I clear my throat. "I surprised myself, Ray."

It's hard to believe we're really here—aligned, in equilibrium. Attuned. I press my hands on his back, slide them back and forth, and when he slowly starts to move against me, I realize my hands have picked up the rhythm of the music still playing around us without my knowing it. Without my thinking about it. His grin delights me.
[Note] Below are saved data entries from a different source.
-- ==== Sys2Proof/Machine/Operands.lean ====
section
/-! DEFINITION. Operand forms: what the words of a command carry outside it. The frame of the Head-End Command Protocol and the bodies
of its commands (R292, R293, R296), the bytes of an SPI port (R287), and a register's value for a reader (R9, R19, R443). -/

namespace Sys2Proof.Machine

/-! ## The HCP frame (R292) -/

/-- A frame's header, reference and body, where it can be answered. `clean` tells that MAGIC, VERSION and every zero field are right. -/
structure HcpFrame where
  type : Nat
  cls : Nat
  code : Nat
  reqid : Nat
  ref : Bytes
  body : Bytes
  clean : Bool
  deriving DecidableEq, Repr

/-- A frame read; none where it is too broken to answer (R293): too short, too long, or a reference that runs past its end. -/
def hcpParse (b : Bytes) : Option HcpFrame :=
  let n := beAt b 12 1
  if b.length < 16 ∨ 1452 < b.length ∨ 128 < n ∨ b.length < 16 + n then none
  else
    let zero_ := beAt b 4 1 < 4 ∧ beAt b 5 1 = 0 ∧ beAt b 13 1 = 0 ∧ beAt b 14 2 = 0
    some { type := beAt b 3 1, cls := beAt b 4 1 % 4, code := beAt b 6 2, reqid := beAt b 8 4, ref := sub b 16 n
           body := b.drop (16 + n), clean := decide (beAt b 0 2 = 0x4843 ∧ beAt b 2 1 = 1 ∧ zero_) }

/-- The form of a body (R296): its fixed length, its zero fields, where a count stands (offset and size) with the bytes of each
counted piece, and where slot fields stand. -/
structure BodyForm where
  code : Nat
  len : Nat
  zero : List (Nat × Nat) := []
  per : Option (Nat × Nat × Nat) := none
  slots : List Nat := []
  open_ : Bool := false
  deriving DecidableEq, Repr

/-- The bodies of the commands (R296). `open_` marks a body that goes on behind its fixed part. -/
def bodyForms : List BodyForm :=
  [⟨0x0001, 0, [], none, [], false⟩, ⟨0x0002, 8, [(6, 2)], none, [], false⟩, ⟨0x0003, 16, [(14, 2)], none, [], false⟩,
   ⟨0x0010, 12, [], none, [], false⟩, ⟨0x0011, 4, [(1, 3)], none, [], false⟩,
   ⟨0x0100, 88, [(11, 1), (18, 2)], none, [], false⟩] ++
  ((List.range 7).map (fun i => ⟨0x0101 + i, 4, [], none, [0], false⟩)) ++
  [⟨0x0108, 8, [], none, [0, 4], false⟩, ⟨0x0109, 4, [], none, [0], false⟩,
   ⟨0x010A, 88, [(6, 2), (11, 1), (18, 2)], none, [0], false⟩, ⟨0x010B, 4, [], none, [0], false⟩,
   ⟨0x010C, 8, [], none, [], false⟩, ⟨0x010D, 16, [], none, [0], false⟩] ++
  [⟨0x0180, 24, [(21, 3)], none, [], false⟩, ⟨0x0181, 24, [(21, 3)], none, [], false⟩,
   ⟨0x0182, 4, [(2, 2)], none, [], false⟩, ⟨0x0183, 4, [(2, 2)], none, [], false⟩,
   ⟨0x0200, 4, [(1, 3)], none, [], false⟩, ⟨0x0201, 8, [(5, 3)], none, [], false⟩,
   ⟨0x0300, 8, [(6, 2)], some (5, 1, 4), [], false⟩, ⟨0x0301, 4, [(2, 2)], some (1, 1, 4), [], false⟩,
   ⟨0x0302, 4, [], some (2, 2, 4), [], false⟩, ⟨0x0310, 56, [], none, [], false⟩] ++
  [⟨0x0311, 4, [(1, 3)], none, [], false⟩, ⟨0x0312, 12, [(1, 3)], none, [], false⟩, ⟨0x0313, 4, [(1, 3)], none, [], false⟩,
   ⟨0x0314, 4, [(1, 3)], none, [], false⟩, ⟨0x0330, 8, [(6, 2)], some (4, 2, 1), [0], false⟩, ⟨0x0331, 40, [], none, [], true⟩,
   ⟨0x0400, 4, [(1, 3)], none, [], false⟩, ⟨0x0401, 0, [], none, [], false⟩] ++
  [⟨0x0500, 44, [(1, 3)], none, [], false⟩, ⟨0x0501, 40, [], none, [], false⟩, ⟨0x0502, 4, [], none, [], false⟩,
   ⟨0x0503, 20, [(1, 3)], none, [], false⟩, ⟨0x0600, 8, [(1, 1)], none, [], false⟩, ⟨0x0601, 4, [(1, 3)], none, [], false⟩,
   ⟨0x0610, 12, [(10, 2)], none, [], false⟩, ⟨0x0620, 16, [(2, 2), (14, 2)], none, [], false⟩,
   ⟨0x0630, 12, [(9, 3)], none, [0], false⟩] ++
  [⟨0x0800, 4, [(1, 3)], some (0, 1, 32), [], false⟩, ⟨0x0801, 0, [], none, [], false⟩,
   ⟨0x0900, 40, [(1, 1)], none, [], false⟩, ⟨0x0901, 8, [(1, 3)], none, [], true⟩, ⟨0x0902, 8, [(1, 3)], none, [], false⟩,
   ⟨0x0903, 4, [(1, 3)], none, [], false⟩, ⟨0x0904, 4, [(1, 3)], none, [], false⟩]

/-- The length that a body must have. -/
def BodyForm.total (f : BodyForm) (b : Bytes) : Nat :=
  match f.per with
  | some (o, n, k) => f.len + beAt b o n * k
  | none => f.len

/-- Whether a body's length and content fit its command (R293): the length, the zero fields, and in every slot field the bits above
the handle. -/
def bodyFits (code : Nat) (b : Bytes) : Bool :=
  match bodyForms.find? (fun f => f.code == code) with
  | none => false
  | some f =>
    (if f.open_ then decide (f.len ≤ b.length) else b.length == f.total b) &&
    f.zero.all (fun z => beAt b z.1 z.2 == 0) && f.slots.all (fun o => decide (beAt b o 4 < 1048576)) &&
    (match f.per with
     | some (_, _, 4) => (List.range ((b.length - f.len) / 4)).all (fun i => decide (beAt b (f.len + 4 * i) 4 < 1048576))
     | _ => true)

/-! ## A register for a reader -/

/-- The votes that a read of a register brings about (R428): those of its triplicated fields whose copies differ. -/
def State.voteAt (s : State) (a : Nat) : State := (s.reg.tri.filter (fun t => t.key / 32 == a)).foldl (fun s t => s.voteOne t) s

/-- A reader's read of one register: a stopped domain is woken and a long wait counted (R443, R444), an address outside every block is
logged (R19), a triplicated field is voted on (R428), and what the read does beside returning the word. No word where the domain fails to run (R445). -/
def State.readAt (s : State) (p : Port) (atSeal : Bool) (a : Nat) : State × Option Nat :=
  let (s1, refused) := s.reach (domOfReg a)
  if refused then (s1, none)
  else
    let s2 := if 0x401B0000 ≤ a ∧ a < 0x50000000 then s1.unmapped p a else s1.voteAt a
    (s2.readEffect a, some (s2.readWord atSeal a))

/-- `n` words from an address on, with the state after the reads; none where one is refused. -/
def State.readRun (p : Port) (atSeal : Bool) : Nat → Nat → State → State × Option Bytes
  | 0, _, s => (s, some [])
  | n + 1, a, s =>
    match s.readAt p atSeal a with
    | (s1, none) => (s1, none)
    | (s1, some w) =>
      let (s2, t) := State.readRun p atSeal n (a + 4) s1
      (s2, t.map (fun b => be 4 w ++ b))

/-! ## The SPI ports (R287) -/

/-- The answers of an SPI port. -/
def spiDone : Nat := 0x5A
def spiRefused : Nat := 0xE1

/-- The status byte of a port (R287). What READY shows is not stated: a free value. -/
def State.spiStatusByte (s : State) (p : Port) : State × Nat :=
  let (n, s1) := s.draw
  (s1, n % 2 + 2 * b2n (s.reg.lastRef.contains p) + 4 * b2n (p == .seal && !s.port.sealOut.isEmpty) + 8 * b2n s.restricted)

/-- What a port has sent in its transaction. -/
def State.spiSend (s : State) (p : Port) (b : Bytes) : State :=
  { s with port := { s.port with miso := (p, b) :: s.port.miso.filter (fun x => x.1 != p) } }

/-- LASTREF set or cleared (R287). -/
def State.spiLast (s : State) (p : Port) (refused : Bool) : State :=
  let rest := s.reg.lastRef.filter (fun x => x != p)
  { s with reg := { s.reg with lastRef := if refused then p :: rest else rest } }

end Sys2Proof.Machine
end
I close my eyes, concentrate on my hands sliding over the smooth skin of his back, and I feel…whole. It's not the music so much as him I feel down deep in my bones, solid and sure. We're breathing at the same pace now, synchronous and steady. And against my chest, I feel his fingers tapping lightly again. He can feel my pulse, I'm sure, reaching up for his hand. Reaching for him.

He's teaching me something I didn't know I could learn.

He's teaching me the rhythm of my heart.